Reference: “Genetic manipulation of Patescibacteria provides mechanistic insights into microbial dark matter and abiotic lifestyle” by Yaxi Wang, Larry A. Gallagher, Pia A. Andrade, Andi Liu, Ian R. Humphreys, Serdar Turkarslan, Kevin J. Cutler, Mario. L. Arrieta-Ortiz, Yaqiao Li, Matthew C. Radey, Jeffrey S. McLean, Qian Cong, David Baker, Nitin S. Baliga, S. Brook Peterson and Joseph D. Mougous, September 7, 2023, cell.
doi: 10.1016/j.cell.2023.08.017
This collaborative and interdisciplinary study is enhanced by the newly established Center for Microbiome and Microbiome Interactions (mim_c), which is directed by Mojo. mim_c’s mission is to reduce barriers to microbiome research studies and foster collaboration by connecting with like-minded researchers from various disciplines.

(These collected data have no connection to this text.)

-- ==== Sys2Proof/Laws/Ops.lean ====
section
/-!
SUPPORT. What each shared operation can do, said once: tables, the sample store, the egress queue, the checks
of a request and its taking, the comparison of alert deadlines, and the delay where BYPASS is reached.
-/

namespace Sys2Proof.Machine

/-! ### Tables -/

theorem vset_same {α : Type} {n : Nat} (v : Vector α n) (i : Fin n) (x : α) :
    (vset v i x)[i] = x := by simp [vset]

theorem vset_other {α : Type} {n : Nat} (v : Vector α n) (i j : Fin n) (x : α) (h : i ≠ j) :
    (vset v i x)[j] = v[j] := by
  have : i.val ≠ j.val := fun e => h (Fin.ext e)
  simp [vset, this]

theorem vset_get {α : Type} {n : Nat} (v : Vector α n) (i j : Fin n) (x : α) :
    (vset v i x)[j] = if i = j then x else v[j] := by
  split
  · rename_i h
    subst h
    exact vset_same v i x
  · rename_i h
    exact vset_other v i j x h

/-- The same with the index as a number, the form that `simp` brings an index to. -/
@[simp] theorem vset_getElem {α : Type} {n : Nat} (v : Vector α n) (i : Fin n) (x : α) (j : Nat)
    (h : j < n) : (vset v i x)[j] = if i.val = j then x else v[j] := by
  simp [vset, Vector.getElem_set]

@[simp] theorem vmap_getElem {α β : Type} {n : Nat} (f : α → β) (v : Vector α n) (j : Nat)
    (h : j < n) : (vmap f v)[j] = f v[j] := by
  simp [vmap]

@[simp] theorem vtable_getElem {α : Type} {n : Nat} (f : Fin n → α) (j : Nat) (h : j < n) :
    (vtable n f)[j] = f ⟨j, h⟩ := by
  simp [vtable]

theorem vmap_get {α β : Type} {n : Nat} (f : α → β) (v : Vector α n) (i : Fin n) :
    (vmap f v)[i] = f v[i] := by
  simp [vmap]

theorem vtable_get {α : Type} {n : Nat} (f : Fin n → α) (i : Fin n) :
    (vtable n f)[i] = f i := by
  simp [vtable]

/-! ### Indexes -/

theorem index?_eq_some {n k : Nat} {i : Fin n} : index? n k = some i ↔ k = i.val := by
  unfold index?
  split
  · constructor
    · intro h; cases h; rfl
    · intro h; subst h; rfl
  · rename_i h
    constructor
    · intro e; cases e
    · intro e; exact absurd (e ▸ i.isLt) h

theorem index?_eq_none {n k : Nat} : index? n k = none ↔ n ≤ k := by
  unfold index?
  split <;> simp <;> omega

@[simp] theorem index?_val {n : Nat} (i : Fin n) : index? n i.val = some i := index?_eq_some.mpr rfl

/-! ### The sample store -/

theorem cellsRead_write (cs : List StoreCell) (a b : Nat) (v : Sample) :
    cellsRead (cellsWrite cs a v) b = if b = a then some v else cellsRead cs b := by
  induction cs with
  | nil => simp [cellsWrite, cellsRead]
  | cons c cs ih =>
    obtain ⟨k, w⟩ := c
    simp only [cellsWrite]
    split
    · simp only [cellsRead]
    · split
      · rename_i h
        subst h
        simp only [cellsRead]
        split <;> rfl
      · rename_i h
        simp only [cellsRead, ih]
        by_cases hb : b = k
        · simp [hb, Ne.symm h]
        · simp [hb]

/-- The least address that may follow: the form of a rising list with a bound below it. -/
theorem cellsRising_cons (a : Nat) (v : Sample) (cs : List StoreCell) :
    cellsRising ((a, v) :: cs) = true ↔
      (∀ c, cs.head? = some c → a < c.1) ∧ cellsRising cs = true := by
  cases cs with
  | nil => simp [cellsRising]
  | cons c cs => simp [cellsRising]

theorem cellsWrite_head (cs : List StoreCell) (a : Nat) (v : Sample) (c : StoreCell)
    (h : (cellsWrite cs a v).head? = some c) :
    c.1 = a ∨ ∃ d, cs.head? = some d ∧ c.1 = d.1 := by
  cases cs with
  | nil => simp [cellsWrite] at h; exact .inl (by rw [← h])
  | cons d cs =>
    obtain ⟨k, w⟩ := d
    simp only [cellsWrite] at h
    split at h
    · simp at h; exact .inl (by rw [← h])
    · split at h
      · simp at h; exact .inl (by rw [← h])
      · simp at h; exact .inr ⟨_, rfl, by rw [← h]⟩

theorem cellsWrite_rising (cs : List StoreCell) (a : Nat) (v : Sample) (h : cellsRising cs = true) :
    cellsRising (cellsWrite cs a v) = true := by
  induction cs with
  | nil => rfl
  | cons c cs ih =>
    obtain ⟨k, w⟩ := c
    have hk := (cellsRising_cons k w cs).mp h
    simp only [cellsWrite]
    split
    · rename_i hlt
      exact (cellsRising_cons _ _ _).mpr ⟨by simpa using hlt, h⟩
    · split
      · rename_i he
        subst he
        exact (cellsRising_cons _ _ _).mpr hk
      · rename_i hge hne
        refine (cellsRising_cons _ _ _).mpr ⟨fun c hc => ?_, ih hk.2⟩
        rcases cellsWrite_head cs a v c hc with he | ⟨d, hd, he⟩
        · omega
        · rw [he]; exact hk.1 d hd

theorem Store.read_write (st : Store) (a b : Nat) (v : Sample) :
    (st.write a v).read b = if b = a then v else st.read b := by
  simp only [Store.read, Store.write, cellsRead_write]
  split <;> rfl

theorem Store.write_wf (st : Store) (a : Nat) (v : Sample) (h : st.wf = true) :
    (st.write a v).wf = true := cellsWrite_rising _ _ _ h

theorem Store.writeFrame_wf (st : Store) (start p : Nat) (f : Frame) (h : st.wf = true) :
    (st.writeFrame start p f).wf = true := by
  cases f with
  | mono s => exact Store.write_wf _ _ _ h
  | stereo l r => exact Store.write_wf _ _ _ (Store.write_wf _ _ _ h)

theorem State.reset_store_wf : State.reset.store.wf = true := rfl

@[simp] theorem Store.write_powerOns (st : Store) (a : Nat) (v : Sample) :
    (st.write a v).powerOns = st.powerOns := rfl

/-! ### Checks -/

@[simp] theorem require_some {α : Type} (x : Status) (a : α) : require x (some a) = .ok a := rfl
@[simp] theorem require_none {α : Type} (x : Status) : require x (none : Option α) = .error x := rfl
@[simp] theorem refuse_false (x : Status) : refuse x false = .ok () := rfl
@[simp] theorem refuse_true (x : Status) : refuse x true = .error x := rfl

@[simp] theorem ok_bind {α β : Type} (a : α) (f : α → Except Status β) :
    (Except.ok a >>= f) = f a := rfl
@[simp] theorem error_bind {α β : Type} (x : Status) (f : α → Except Status β) :
    (Except.error x >>= f) = .error x := rfl
@[simp] theorem pure_ok {α : Type} (a : α) : (pure a : Except Status α) = .ok a := rfl

theorem require_ok {α : Type} {x : Status} {o : Option α} {a : α} (h : require x o = .ok a) :
    o = some a := by
  cases o with
  | none => cases h
  | some b => cases h; rfl

theorem refuse_ok {x : Status} {b : Bool} {u : Unit} (h : refuse x b = .ok u) : b = false := by
  cases b with
  | false => rfl
  | true => cases h

@[simp] theorem State.judged_ok {α : Type} (s : State) (tag : Tag) (k : RequestKind) (a : α)
    (f : α → State) : s.judged tag k (.ok a) f = f a := rfl

@[simp] theorem State.judged_error {α : Type} (s : State) (tag : Tag) (k : RequestKind) (x : Status)
    (f : α → State) : s.judged tag k (.error x) f = s.reply tag k x [] := rfl

@[simp] theorem Rig.judged_ok {α : Type} (r : Rig) (tag : Tag) (k : RequestKind) (a : α)
    (f : α → Rig) : r.judged tag k (.ok a) f = f a := rfl

@[simp] theorem Rig.judged_error {α : Type} (r : Rig) (tag : Tag) (k : RequestKind) (x : Status)
    (f : α → Rig) : r.judged tag k (.error x) f = r.reply tag k x [] := rfl

theorem whenDue_due {b : Bool} (s : State) (f : State → Answer) (h : b = true) :
    whenDue b s f = f s := by simp [whenDue, h]

theorem whenDue_not {b : Bool} (s : State) (f : State → Answer) (h : b = false) :
    whenDue b s f = .next s := by simp [whenDue, h]

/-! ### The egress queue -/

theorem Egress.report_room (e : Egress) (m : Report) (h : e.queue.length + e.reserved < 32) :
    e.report m = { e with queue := e.queue ++ [.report m] } := by simp [Egress.report, h]

theorem Egress.report_full (e : Egress) (m : Report) (h : 32 ≤ e.queue.length + e.reserved) :
    e.report m = { e with reportsDropped := true } := by
  simp [Egress.report, Nat.not_lt.mpr h]

@[simp] theorem Egress.report_reserved (e : Egress) (m : Report) :
    (e.report m).reserved = e.reserved := by
  unfold Egress.report; split <;> rfl

@[simp] theorem Egress.report_sent (e : Egress) (m : Report) : (e.report m).sent = e.sent := by
  unfold Egress.report; split <;> rfl

theorem Egress.urgent_room (e : Egress) (m : Outbound) (h : e.queue.length + e.reserved < 32) :
    e.urgent m = { e with queue := e.queue ++ [m] } := by simp [Egress.urgent, h]

/-- What is given up is the last report of the list. -/
theorem dropYoungestReport_some {q kept : List Outbound} (h : dropYoungestReport q = some kept) :
    ∃ before m after, q = before ++ m :: after ∧ kept = before ++ after ∧ m.isReport = true ∧
      ∀ x ∈ after, x.isReport = false := by
  induction q generalizing kept with
  | nil => cases h
  | cons m rest ih =>
    simp only [dropYoungestReport] at h
    split at h
    · rename_i k hk
      cases h
      obtain ⟨before, x, after, rfl, rfl, hx⟩ := ih hk
      exact ⟨m :: before, x, after, rfl, rfl, hx⟩
    · rename_i hn
      split at h
      · rename_i hm
        cases h
        refine ⟨[], m, rest, rfl, rfl, hm, ?_⟩
        clear ih
        induction rest with
        | nil => simp
        | cons y ys ihy =>
          simp only [dropYoungestReport] at hn
          split at hn
          · cases hn
          · rename_i hys
            split at hn
            · cases hn
            · rename_i hy
              simp only [List.mem_cons, forall_eq_or_imp]
              exact ⟨by simpa using hy, ihy hys⟩
      · cases h

theorem dropYoungestReport_length {q kept : List Outbound} (h : dropYoungestReport q = some kept) :
    kept.length + 1 = q.length := by
  induction q generalizing kept with
  | nil => cases h
  | cons m rest ih =>
    simp only [dropYoungestReport] at h
    split at h
    · rename_i k hk
      cases h
      simp [ih hk]
    · split at h
      · cases h; rfl
      · cases h

theorem Egress.evicted_length {e : Egress} {kept : List Outbound} (h : e.evicted = some kept) :
    kept.length + 1 = e.queue.length := by
  unfold Egress.evicted at h
  split at h
  · exact dropYoungestReport_length h
  · split at h
    · cases h
    · rename_i head rest hq
      rw [Option.map_eq_some_iff] at h
      obtain ⟨k, hk, rfl⟩ := h
      simp [hq, dropYoungestReport_length hk]

theorem Egress.evict_spec {n : Nat} {e e' : Egress} (h : e.evict n = some e') :
    e'.queue.length + n = e.queue.length ∧ e'.sent = e.sent ∧ e'.reserved = e.reserved ∧
      e'.reportsDropped = e.reportsDropped ∧ e'.requestsDropped = e.requestsDropped := by
  induction n generalizing e with
  | zero => cases h; simp
  | succ n ih =>
    simp only [Egress.evict] at h
    split at h
    · rename_i kept hk
      obtain ⟨h1, h2⟩ := ih h
      exact ⟨by have := Egress.evicted_length hk; simp at h1; omega, h2⟩
    · cases h

/-- Room is secured without touching the flags or the word in progress, and leaves the places free. -/
theorem Egress.secure_spec {e e' : Egress} {n : Nat} (h : e.secure n = some e') :
    e'.reserved = n ∧ e'.sent = e.sent ∧ e'.reportsDropped = e.reportsDropped ∧
      e'.requestsDropped = e.requestsDropped ∧ (n ≤ 32 → e'.queue.length + n ≤ 32) := by
  unfold Egress.secure at h
  rw [Option.map_eq_some_iff] at h
  obtain ⟨k, hk, rfl⟩ := h
  obtain ⟨h1, h2, h3, h4, h5⟩ := Egress.evict_spec hk
  exact ⟨rfl, h2, h4, h5, fun hn => by simp; omega⟩

theorem Egress.secure_room (e : Egress) (n : Nat) (h : e.queue.length + n ≤ 32) :
    e.secure n = some { e with reserved := n } := by
  simp [Egress.secure, Nat.sub_eq_zero_of_le h, Egress.evict]

/-! ### Alert deadlines -/

/-- A comparison with a new value of station seconds changes the egress queue and the alerts alone, and of the records
only the one compared. -/
theorem Rig.testDeadlines_spec (r : Rig) (now : Nat) (i : RecordId) :
    r.testDeadlines now i = { r with
      egress := (r.testDeadlines now i).egress, alerts := (r.testDeadlines now i).alerts } ∧
      ∀ j, j ≠ i → (r.testDeadlines now i).record j = r.record j := by
  unfold Rig.testDeadlines
  simp only
  repeat' split
  all_goals
    refine ⟨rfl, fun j hj => ?_⟩
    try rfl
    try exact vset_other _ _ _ _ (Ne.symm hj)

/-- At the end of its recording a record is EXPIRED, QUEUED or AWAITING. -/
theorem Rig.placeRecorded_state (r : Rig) (i : RecordId) (now : Nat) :
    ((r.placeRecorded i now).record i).state = .expired ∨
      ((r.placeRecorded i now).record i).state = .queued ∨
      ((r.placeRecorded i now).record i).state = .awaiting := by
  unfold Rig.placeRecorded
  simp only
  repeat' split
  · exact .inl (congrArg AlertRecord.state (vset_same _ i _))
  · exact .inr (.inl (congrArg AlertRecord.state (vset_same _ i _)))
  · exact .inr (.inr (congrArg AlertRecord.state (vset_same _ i _)))

/-! ### Taking a request -/

/-- With room, a request is carried out with its message closed and its places secured. -/
theorem State.take_room {s : State} {n : Nat} {e : Egress} (f : State → State)
    (h : s.rig.egress.secure n = some e) :
    s.take n f = (f { s with inbound := none, rig := { s.rig with egress := e } }).release := by
  unfold State.take
  rw [h]

/-- Without room, nothing changes but the closed message and the flag. -/
theorem State.take_full {s : State} {n : Nat} (f : State → State)
    (h : s.rig.egress.secure n = none) :
    s.take n f = { s with
      inbound := none
      rig := { s.rig with egress := { s.rig.egress with requestsDropped := true } } } := by
  unfold State.take
  rw [h]

theorem State.takeOnRig_room {s : State} {e : Egress} (f : Rig → Rig)
    (h : s.rig.egress.secure 1 = some e) :
    s.takeOnRig f =
      { s with
        inbound := none
        rig := { f { s.rig with egress := e } with
          egress := { (f { s.rig with egress := e }).egress with reserved := 0 } } } := by
  unfold State.takeOnRig
  rw [State.take_room _ h]
  rfl

/-- Reports queued in order change the egress queue alone. -/
theorem Rig.reports_eq (r : Rig) (ms : List Report) :
    r.reports ms = { r with egress := ms.foldl Egress.report r.egress } := by
  induction ms generalizing r with
  | nil => rfl
  | cons m rest ih => simp [Rig.reports, ih, Rig.report]

/-! ### The delay where BYPASS is reached (R121, R129, R130) -/

/-- The step limited at one frame is D itself (R121). -/
theorem Delay.step_of_leaves {d : Delay} (h : d.leaves = true) : d.step = d.length := by
  have hs : d.state = .exit := by
    unfold Delay.leaves at h
    simp_all
  have hl : d.lands = false := by
    unfold Delay.lands
    simp [hs]
  unfold Delay.step
  simp [hl, h]

@[simp] theorem Delay.bypassed_state (d : Delay) (x : Stereo) : (d.bypassed x).state = .bypass := rfl
@[simp] theorem Delay.bypassed_crossfade (d : Delay) (x : Stereo) : (d.bypassed x).crossfade = 0 := rfl
@[simp] theorem Delay.bypassed_written (d : Delay) (x : Stereo) : (d.bypassed x).written = d.written + 1 := rfl

@[simp] theorem Delay.bypassed_length (d : Delay) (x : Stereo) : (d.bypassed x).length = 0 :=
  Int.sub_self _

/-- The record where BYPASS is reached, whole. -/
theorem Delay.bypassed_of_leaves {d : Delay} (x : Stereo) (h : d.leaves = true) :
    d.bypassed x = { d with
      state := .bypass, prior := none, exitFlag := false, crossfade := 0, bypassFrame := x
      oldReadPos := if 0 < d.crossfade then d.oldReadPos + d.length else d.oldReadPos
      written := d.written + 1, readPos := ((d.written + 1 : Nat) : Int) * 4096 } := by
  simp only [Delay.bypassed, Delay.moved, Delay.step_of_leaves h]

/-! ### The muted flags after a call (R112) -/

@[simp] theorem State.remuteAfter_onAir (s : State) : s.remuteAfter .onAir = s.remute := rfl

theorem State.remuteAfter_other (s : State) {left : LineState} (h : left ≠ .onAir) :
    s.remuteAfter left = s := if_neg h

end Sys2Proof.Machine
end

Here, mim_c was the catalyst that joined Mouugous’s lab with oral microbiome expert Jeffrey McLean in the Department of Periodontology at the University of Wisconsin School of Dentistry.
Lead authors on this study are Yaxi Wang and Larry A. Gallagher of the University of Wisconsin Department of Microbiology. Senior authors are Baliga, Peterson, and Mogus. Biochemists Qian Kong of the University of Texas Southwestern, David Becker and other researchers from the University of Wisconsin Medical Institute also contributed to the protein design, along with McLean.
Mogus and Baker are investigators at the Howard Hughes Medical Institute. Mogus holds the Lynn M. and Michael D. Garvey Chair at the University of Washington.
The study was supported by grants from National Institutes of HealthThe National Science Foundation, the Department of Defense’s Defense Threat Reduction Agency, the Bill & Melinda Gates Foundation, and the Welch Foundation.